The Working Group on Bribery of the Organization for Economic Co-operation and Development (OECD Working Group) has released its Phase 4 Report on the state of international anti-corruption and anti-bribery enforcement. The report primarily marks improvements and changes to enforcement of the Foreign Corrupt Practices Act (FCPA) and other U.S. laws that protect and encourage whistleblowers to report corruption since their Phase 3 Report in 2010. The OECD Working Group’s report is highly complimentary of many of the changes they have seen in U.S. laws and enforcement over the past 10 years, although the report states that there still are some key loopholes to be fixed.
The OECD Working Group is a coalition of representatives from 44 countries that work to implement the OECD Convention on Combating Bribery of Foreign Public Officials in International Business Transactions and the 2009 Recommendation for Further Combating Bribery of Foreign Public Officials in International Business Transactions, the 2009 agreement being an essential agreement that is still used as a roadmap for anti-corruption efforts. Meeting four times a year, the OECD Working Group researches and reports on the state of anti-corruption efforts around the world and supports efforts to increase coordination between countries to cut down on bribery.

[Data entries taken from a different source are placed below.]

-- ==== Sys2Proof/Certificates/Slice0/Obligations.lean ====
section
/-! DEFINITION. The statements about ISA32, taken from the numbered rules of spec/. -/

open Sys2Proof Sys2Proof.Machine

/-! ## The word format, the decoder and the encoder -/

/-- 95_test_vectors 2.2 and 2.3: words written out with the spec's default codes (its decisions D1, D2, D3). -/
def Obligations.SpecWordsDecodeToTheirInstructions : Prop :=
  decode 0b00001010000000000000000000100010 = .ok (.mov 2 (.imm 34)) ∧
  decode 0b00010000111000000000000000000000 = .ok (.add 0 (.reg 7 0)) ∧
  decode 0b00011010011000000000000000000000 = .ok (.sub 2 (.reg 3 0)) ∧
  decode 0b00100011000100000000000000000000 = .ok (.mul 3 (.imm (-1048576))) ∧
  decode 0b00101001000111111111111111111111 = .ok (.div 1 (.imm (-1))) ∧
  decode 0b00001010011111111111111111111111 = .ok (.mov 2 (.reg 3 (-1))) ∧
  decode 0x00000000 = .error ⟨.decode, .word 0x00000000⟩ ∧
  decode 0x30000000 = .error ⟨.decode, .word 0x30000000⟩ ∧
  decode 0xFFFFFFFF = .error ⟨.decode, .word 0xFFFFFFFF⟩

/-- 40_encode_decode section 5: decoding the word of any well-formed instruction gives it back, for every valid choice
of the tables `OPC` and `REGCODE`. -/
def Obligations.DecodeRecoversEncodedInstruction : Prop :=
  ∀ T : Tables, T.Valid → ∀ i : Instr, WellFormed i = true → decodeWith T (encodeWith T i) = .ok i

/-- 40_encode_decode section 5: every legal word is the word of the instruction it decodes to, which is well formed. -/
def Obligations.EncodeRecoversDecodedWord : Prop :=
  ∀ T : Tables, T.Valid → ∀ (w : Word) (i : Instr), decodeWith T w = .ok i →
    encodeWith T i = w ∧ WellFormed i = true

/-- R87: the decoder is defined on every word; it returns the fields or raises `DecodeError`; only the opcode field can
be illegal. -/
def Obligations.OnlyTheOpcodeFieldCanBeIllegal : Prop :=
  ∀ T : Tables, T.Valid →
    (∀ w, (∃ i, decodeWith T w = .ok i) ∨ decodeWith T w = .error ⟨.decode, .word w⟩) ∧
    (∀ w, (∃ i, decodeWith T w = .ok i) ↔ ∃ mn, T.opc mn = opcodeField w) ∧
    (∀ mn t s f, ∃ i, decodeWith T (wordOfFields (T.opc mn) t s f) = .ok i ∧ i.mnemonic = mn ∧
      T.regcode i.target = t ∧
      (s = 0 → i.source = .imm f) ∧ (s ≠ 0 → ∃ r, T.regcode r = s ∧ i.source = .reg r f))

/-- 30_encoding section 2 (its round-trip rule, whose second half is the spec's own inference; the refusal below
`-2^21` is its decision D6). -/
def Obligations.ImmediateFieldRoundTrip : Prop :=
  (∀ v : Int, -2 ^ 20 ≤ v → v < 2 ^ 20 → ∃ f, packImm v = some f ∧ sext21 f = v) ∧
  (∀ v : Int, -2 ^ 21 ≤ v → ¬ (-2 ^ 20 ≤ v ∧ v < 2 ^ 20) →
    ∃ f, ∃ k : Int, packImm v = some f ∧ k ≠ 0 ∧ sext21 f = v + k * 2 ^ 21) ∧
  (∀ v : Int, v < -2 ^ 21 → packImm v = none)

/-- R52, R53, R54, R55, R56, R81, R82: what each field of an encoded instruction holds. That the immediate field is
the value modulo `2^21` for every value from `-2^21` on is the spec's own inference from the two clauses of R56, and
the bound is its decision D6 (log entry 6). -/
def Obligations.EncodedFieldsHoldTheOperands : Prop :=
  ∀ T : Tables, T.Valid → ∀ (mn : Mnemonic) (tgt : Reg),
    (∀ r, ∃ w, pack T mn tgt (.reg r) = some w ∧ opcodeField w = T.opc mn ∧ targetField w = T.regcode tgt ∧
      sourceField w = T.regcode r ∧ immField w = 0) ∧
    (∀ v : Int, -2 ^ 21 ≤ v → ∃ w, pack T mn tgt (.imm v) = some w ∧ opcodeField w = T.opc mn ∧
      targetField w = T.regcode tgt ∧ sourceField w = 0 ∧ ((immField w).toNat : Int) = v % 2 ^ 21) ∧
    pack T mn tgt (.reg 0) = pack T mn tgt (.imm 0) ∧ T.regcode 0 = 0 ∧
    (∀ c : BitVec 3, ∃ r, T.regcode r = c)

/-- 40_encode_decode section 5: what the decoder makes of a word the encoder produced. -/
def Obligations.DecoderReadsBackTheTriple : Prop :=
  ∀ T : Tables, T.Valid → ∀ (mn : Mnemonic) (tgt : Reg),
    (∀ r, r ≠ 0 → ∃ w, pack T mn tgt (.reg r) = some w ∧ decodeWith T w = .ok (Instr.make mn tgt (.reg r 0))) ∧
    (∃ w, pack T mn tgt (.reg 0) = some w ∧ decodeWith T w = .ok (Instr.make mn tgt (.imm 0))) ∧
    (∀ v : Int, -2 ^ 21 ≤ v → ∃ w f, pack T mn tgt (.imm v) = some w ∧
      decodeWith T w = .ok (Instr.make mn tgt (.imm f)) ∧ sext21 f % 2 ^ 21 = v % 2 ^ 21 ∧
      (-2 ^ 20 ≤ v ∧ v < 2 ^ 20 → sext21 f = v))

/-- 30_encoding section 4: the canonical words are exactly those the encoder can produce. -/
def Obligations.CanonicalWordsAreTheEncoders : Prop :=
  ∀ T : Tables, T.Valid → ∀ w, canonicalWord T w = true ↔ ∃ mn tgt op2, pack T mn tgt op2 = some w

/-- 40_encode_decode section 5: re-encoding a decoded word gives the word with the immediate field cleared when the
source is a register, and the word itself when it is canonical; the two have the same operands in every state. -/
def Obligations.ReencodingADecodedWord : Prop :=
  ∀ T : Tables, T.Valid → ∀ (w : Word) (i : Instr), decodeWith T w = .ok i →
    ∃ w' j, pack T i.mnemonic i.target i.source.op2 = some w' ∧ (canonicalWord T w = true → w' = w) ∧
      (canonicalWord T w = false →
        w' = wordOfFields (opcodeField w) (targetField w) (sourceField w) 0) ∧
      decodeWith T w' = .ok j ∧ j.mnemonic = i.mnemonic ∧ j.target = i.target ∧
      ∀ s : State, s.resolve j.source = s.resolve i.source

/-- 30_encoding section 4: on registers other than `r0` and literals in range the encoder is injective. -/
def Obligations.EncoderInjectiveOnExactOperands : Prop :=
  ∀ T : Tables, T.Valid → ∀ (mn mn' : Mnemonic) (tgt tgt' : Reg) (a b : Op2), ExactOperand a → ExactOperand b →
    pack T mn tgt a = pack T mn' tgt' b → mn = mn' ∧ tgt = tgt' ∧ a = b

/-- R63: a word with a non-zero source field and a non-zero immediate field is legal, the encoder never produces it,
and the immediate field is ignored. -/
def Obligations.UnusedImmediateFieldIsIgnored : Prop :=
  ∀ T : Tables, T.Valid →
    (∀ mn t s f, s ≠ 0 → ∃ r, r ≠ 0 ∧ T.regcode r = s ∧
      decodeWith T (wordOfFields (T.opc mn) t s f) = .ok (Instr.make mn (regnum T t) (.reg r f))) ∧
    (∀ mn tgt op2 w, pack T mn tgt op2 = some w → sourceField w ≠ 0 → immField w = 0) ∧
    (∀ mn tgt r f g, r ≠ 0 → ∀ s : State, ∃ t u : State,
      exec (Instr.make mn tgt (.reg r f)) s = .next t ∧ exec (Instr.make mn tgt (.reg r g)) s = .next u ∧
      t.x = u.x ∧ t.pc = u.pc ∧ t.cycles = u.cycles ∧ t.instret = u.instret ∧ t.status = u.status ∧
      t.prog = u.prog ∧ s.resolve (.reg r f) = s.read r)

/-! ## The encoder's parse stage -/

/-- 30_encoding section 6 (with the spec's decision D8): tokens with whitespace between them, and any before and after,
are the tokens of the text, however many they are; and every text is of this form. -/
def Obligations.TokensAreTheRunsBetweenBlanks : Prop :=
  (∀ (ts : List (Text × Text)) (z : Text), IsSpacing ts z → tokens (spacedText ts z) = ts.map Prod.snd) ∧
  (∀ t : Text, ∃ ts z, IsSpacing ts z ∧ t = spacedText ts z) ∧
  (∀ p a q b r c z : Text, IsToken a → IsToken b → IsToken c → IsBlankRun p → IsBlankRun q → IsBlankRun r →
    IsBlankRun z → q ≠ [] → r ≠ [] → tokens (p ++ a ++ q ++ b ++ r ++ c ++ z) = [a, b, c])

/-- 30_encoding section 6 (with the spec's decision D9): a decimal literal is an optional sign and one or more digits,
read in base ten; leading zeros are allowed; nothing else is one. -/
def Obligations.DecimalLiteralsReadInBaseTen : Prop :=
  (∀ ds : Text, IsDigits ds → literalOf ds = some (decimalValue ds : Int) ∧
    literalOf ('+' :: ds) = some (decimalValue ds : Int) ∧ literalOf ('-' :: ds) = some (-(decimalValue ds : Int))) ∧
  (∀ n : Nat, IsDigits (Nat.toDigits 10 n) ∧ decimalValue (Nat.toDigits 10 n) = n) ∧
  (∀ (k : Nat) (ds : Text), decimalValue (List.replicate k '0' ++ ds) = decimalValue ds) ∧
  (∀ t v, literalOf t = some v → ∃ ds : Text, IsDigits ds ∧ (t = ds ∨ t = '-' :: ds ∨ t = '+' :: ds))

/-- 30_encoding section 6 and 40_encode_decode section 1 (with the spec's decisions D6, D7, D8, D21): which error the
encoder reports for a text, in the order of its checks; and which characters the names of R73 and R74 are. -/
def Obligations.EncoderReportsTheFirstFailingCheck : Prop :=
  MnemonicsAreSpelt ∧ RegistersAreSpelt ∧ ∀ (T : Tables) (t : Text),
    ((tokens t).length ≠ 3 → encodeText T t = .error ⟨.malformedInstruction, .text t⟩) ∧
    (∀ m a b, tokens t = [m, a, b] →
      ((∀ mn : Mnemonic, mn.spelling ≠ m) → encodeText T t = .error ⟨.unknownMnemonic, .text m⟩) ∧
      (∀ mn : Mnemonic, mn.spelling = m →
        ((∀ r, regSpelling r ≠ a) → encodeText T t = .error ⟨.unknownRegister, .text a⟩) ∧
        (∀ tgt, regSpelling tgt = a →
          ((∀ r, regSpelling r ≠ b) → literalOf b = none →
            encodeText T t = .error ⟨.unknownRegister, .text b⟩) ∧
          (∀ v : Int, literalOf b = some v → v < -2 ^ 21 →
            encodeText T t = .error ⟨.encoding, .text b⟩))))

The Phase 4 Report details the impressive increase in FCPA prosecutions and whistleblower disclosures since their last report in 2010. Between 2010 and 2019, the FCPA has been used to convict or sanction 115 individuals and 174 companies. The FCPA is extremely powerful because its jurisdiction can extend beyond U.S. borders. Anyone, regardless of whether they are a U.S. citizen, can report a FCPA violation and potentially receive a reward. The FCPA can be used to prosecute or sanction any company that is publicly traded on the U.S. stock market. If an individual has knowledge of bribes being paid by a foreign corporation to a foreign government, the company can often be held accountable in U.S. court. The Report says that according to the Department of Justice (DOJ), over the past 10 years “approximately 20% of its FCPA matters since Phase 3 have come from whistleblowers.”
The Report also considers the implications of other powerful U.S. whistleblowing and anti-corruption laws. It compliments the success of the False Claims Act (FCA) and the Sarbanes-Oxley Act, stating that these laws have been successful at cutting down corruption inside of the U.S. The Report also has high praise for whistleblower programs as a method for targeting corruption: “Whistleblowing plays a critical role in detecting foreign bribery allegations.”
The Report makes a few critiques of the U.S.’s battery of whistleblower and anti-corruption enforcement efforts. It says that the U.S. doesn’t instruct the public well enough in how to put these laws to use, and that the laws have gaps where some whistleblowers may fall through, leaving them unprotected with little or no recourse. The FCA, FCPA, and Sarbanes-Oxley Act are all complicated laws that apply to specific sets of circumstances and individuals. Whistleblowers sometimes think that they may be protected by one of these laws when they would actually have been better served by another. According to the Report, “The United States does not have a single whistleblower protection law that would cover all whistleblowers who may report potential foreign bribery violations to any competent authority.“
This confusion can cost the country and the international community critical cases in the fight against corruption. The Report suggests “that the United States consider how it can enhance protections for whistleblowers who report suspected acts of foreign bribery by non-issuers and enhance guidance about the protections available to whistleblowers who report suspected acts of foreign bribery depending on the competent enforcement agency to which they report.”